Copy out, precisely as given, the lines from the line with "kept through a" to the end of the entries that follow.

(Records from a data source)
━━━

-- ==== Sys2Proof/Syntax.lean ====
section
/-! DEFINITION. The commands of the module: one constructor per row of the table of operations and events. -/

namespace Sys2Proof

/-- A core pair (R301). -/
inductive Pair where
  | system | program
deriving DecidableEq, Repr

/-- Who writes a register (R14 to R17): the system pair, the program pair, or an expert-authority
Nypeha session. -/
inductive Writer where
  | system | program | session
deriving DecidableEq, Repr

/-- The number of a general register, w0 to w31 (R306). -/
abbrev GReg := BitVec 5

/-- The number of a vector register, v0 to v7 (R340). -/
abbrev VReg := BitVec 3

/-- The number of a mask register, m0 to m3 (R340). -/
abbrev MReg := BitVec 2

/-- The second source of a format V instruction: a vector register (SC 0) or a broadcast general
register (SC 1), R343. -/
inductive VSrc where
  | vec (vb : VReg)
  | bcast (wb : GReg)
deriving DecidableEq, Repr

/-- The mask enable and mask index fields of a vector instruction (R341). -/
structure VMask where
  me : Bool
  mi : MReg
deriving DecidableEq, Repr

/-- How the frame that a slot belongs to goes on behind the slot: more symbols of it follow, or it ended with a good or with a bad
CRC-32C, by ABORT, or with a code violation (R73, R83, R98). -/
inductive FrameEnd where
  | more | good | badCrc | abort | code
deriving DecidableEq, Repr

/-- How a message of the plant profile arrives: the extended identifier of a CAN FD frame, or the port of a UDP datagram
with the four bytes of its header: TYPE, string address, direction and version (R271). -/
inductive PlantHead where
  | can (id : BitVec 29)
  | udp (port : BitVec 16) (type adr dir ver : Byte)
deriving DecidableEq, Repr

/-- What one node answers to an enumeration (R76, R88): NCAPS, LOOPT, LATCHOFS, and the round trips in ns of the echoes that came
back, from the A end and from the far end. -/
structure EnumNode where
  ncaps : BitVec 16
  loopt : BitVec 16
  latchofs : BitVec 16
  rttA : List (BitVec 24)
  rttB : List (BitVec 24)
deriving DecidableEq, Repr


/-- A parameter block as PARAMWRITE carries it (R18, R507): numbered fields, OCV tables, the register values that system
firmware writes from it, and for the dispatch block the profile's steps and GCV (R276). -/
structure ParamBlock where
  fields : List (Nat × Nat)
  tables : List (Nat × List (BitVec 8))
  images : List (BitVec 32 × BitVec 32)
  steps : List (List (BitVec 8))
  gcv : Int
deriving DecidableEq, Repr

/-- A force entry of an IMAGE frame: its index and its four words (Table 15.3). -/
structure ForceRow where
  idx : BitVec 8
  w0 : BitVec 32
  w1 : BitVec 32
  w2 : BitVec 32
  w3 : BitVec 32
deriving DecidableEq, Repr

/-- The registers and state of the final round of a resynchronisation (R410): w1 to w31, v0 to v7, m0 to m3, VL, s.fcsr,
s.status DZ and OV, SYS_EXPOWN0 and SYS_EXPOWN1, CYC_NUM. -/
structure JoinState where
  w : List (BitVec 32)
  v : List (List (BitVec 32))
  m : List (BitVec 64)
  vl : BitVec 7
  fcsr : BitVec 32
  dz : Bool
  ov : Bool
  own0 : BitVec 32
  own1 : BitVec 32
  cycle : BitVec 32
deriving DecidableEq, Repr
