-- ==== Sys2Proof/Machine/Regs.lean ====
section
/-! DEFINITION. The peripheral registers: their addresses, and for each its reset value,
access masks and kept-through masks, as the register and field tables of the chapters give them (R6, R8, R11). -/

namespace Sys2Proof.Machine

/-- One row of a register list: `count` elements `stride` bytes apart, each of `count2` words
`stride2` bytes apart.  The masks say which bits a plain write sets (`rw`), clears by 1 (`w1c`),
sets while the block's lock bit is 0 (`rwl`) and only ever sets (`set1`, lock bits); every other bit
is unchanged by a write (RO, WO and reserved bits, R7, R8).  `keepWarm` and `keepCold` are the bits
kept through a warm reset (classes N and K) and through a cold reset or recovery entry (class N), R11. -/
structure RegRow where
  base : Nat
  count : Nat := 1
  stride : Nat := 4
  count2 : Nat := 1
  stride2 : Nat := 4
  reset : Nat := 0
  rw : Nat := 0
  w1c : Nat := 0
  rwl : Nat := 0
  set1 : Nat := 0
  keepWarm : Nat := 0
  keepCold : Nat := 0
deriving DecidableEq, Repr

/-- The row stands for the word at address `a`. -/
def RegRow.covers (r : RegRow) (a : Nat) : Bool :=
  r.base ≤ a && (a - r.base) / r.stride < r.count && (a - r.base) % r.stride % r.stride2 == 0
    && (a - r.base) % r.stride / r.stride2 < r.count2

━━━

YOUR SOLUTION:
kept through a warm reset (classes N and K) and through a cold reset or recovery entry (class N), R11. -/
structure RegRow where
  base : Nat
  count : Nat := 1
  stride : Nat := 4
  count2 : Nat := 1
  stride2 : Nat := 4
  reset : Nat := 0
  rw : Nat := 0
  w1c : Nat := 0
  rwl : Nat := 0
  set1 : Nat := 0
  keepWarm : Nat := 0
  keepCold : Nat := 0
deriving DecidableEq, Repr

/-- The row stands for the word at address `a`. -/
def RegRow.covers (r : RegRow) (a : Nat) : Bool :=
  r.base ≤ a && (a - r.base) / r.stride < r.count && (a - r.base) % r.stride % r.stride2 == 0
    && (a - r.base) % r.stride / r.stride2 < r.count2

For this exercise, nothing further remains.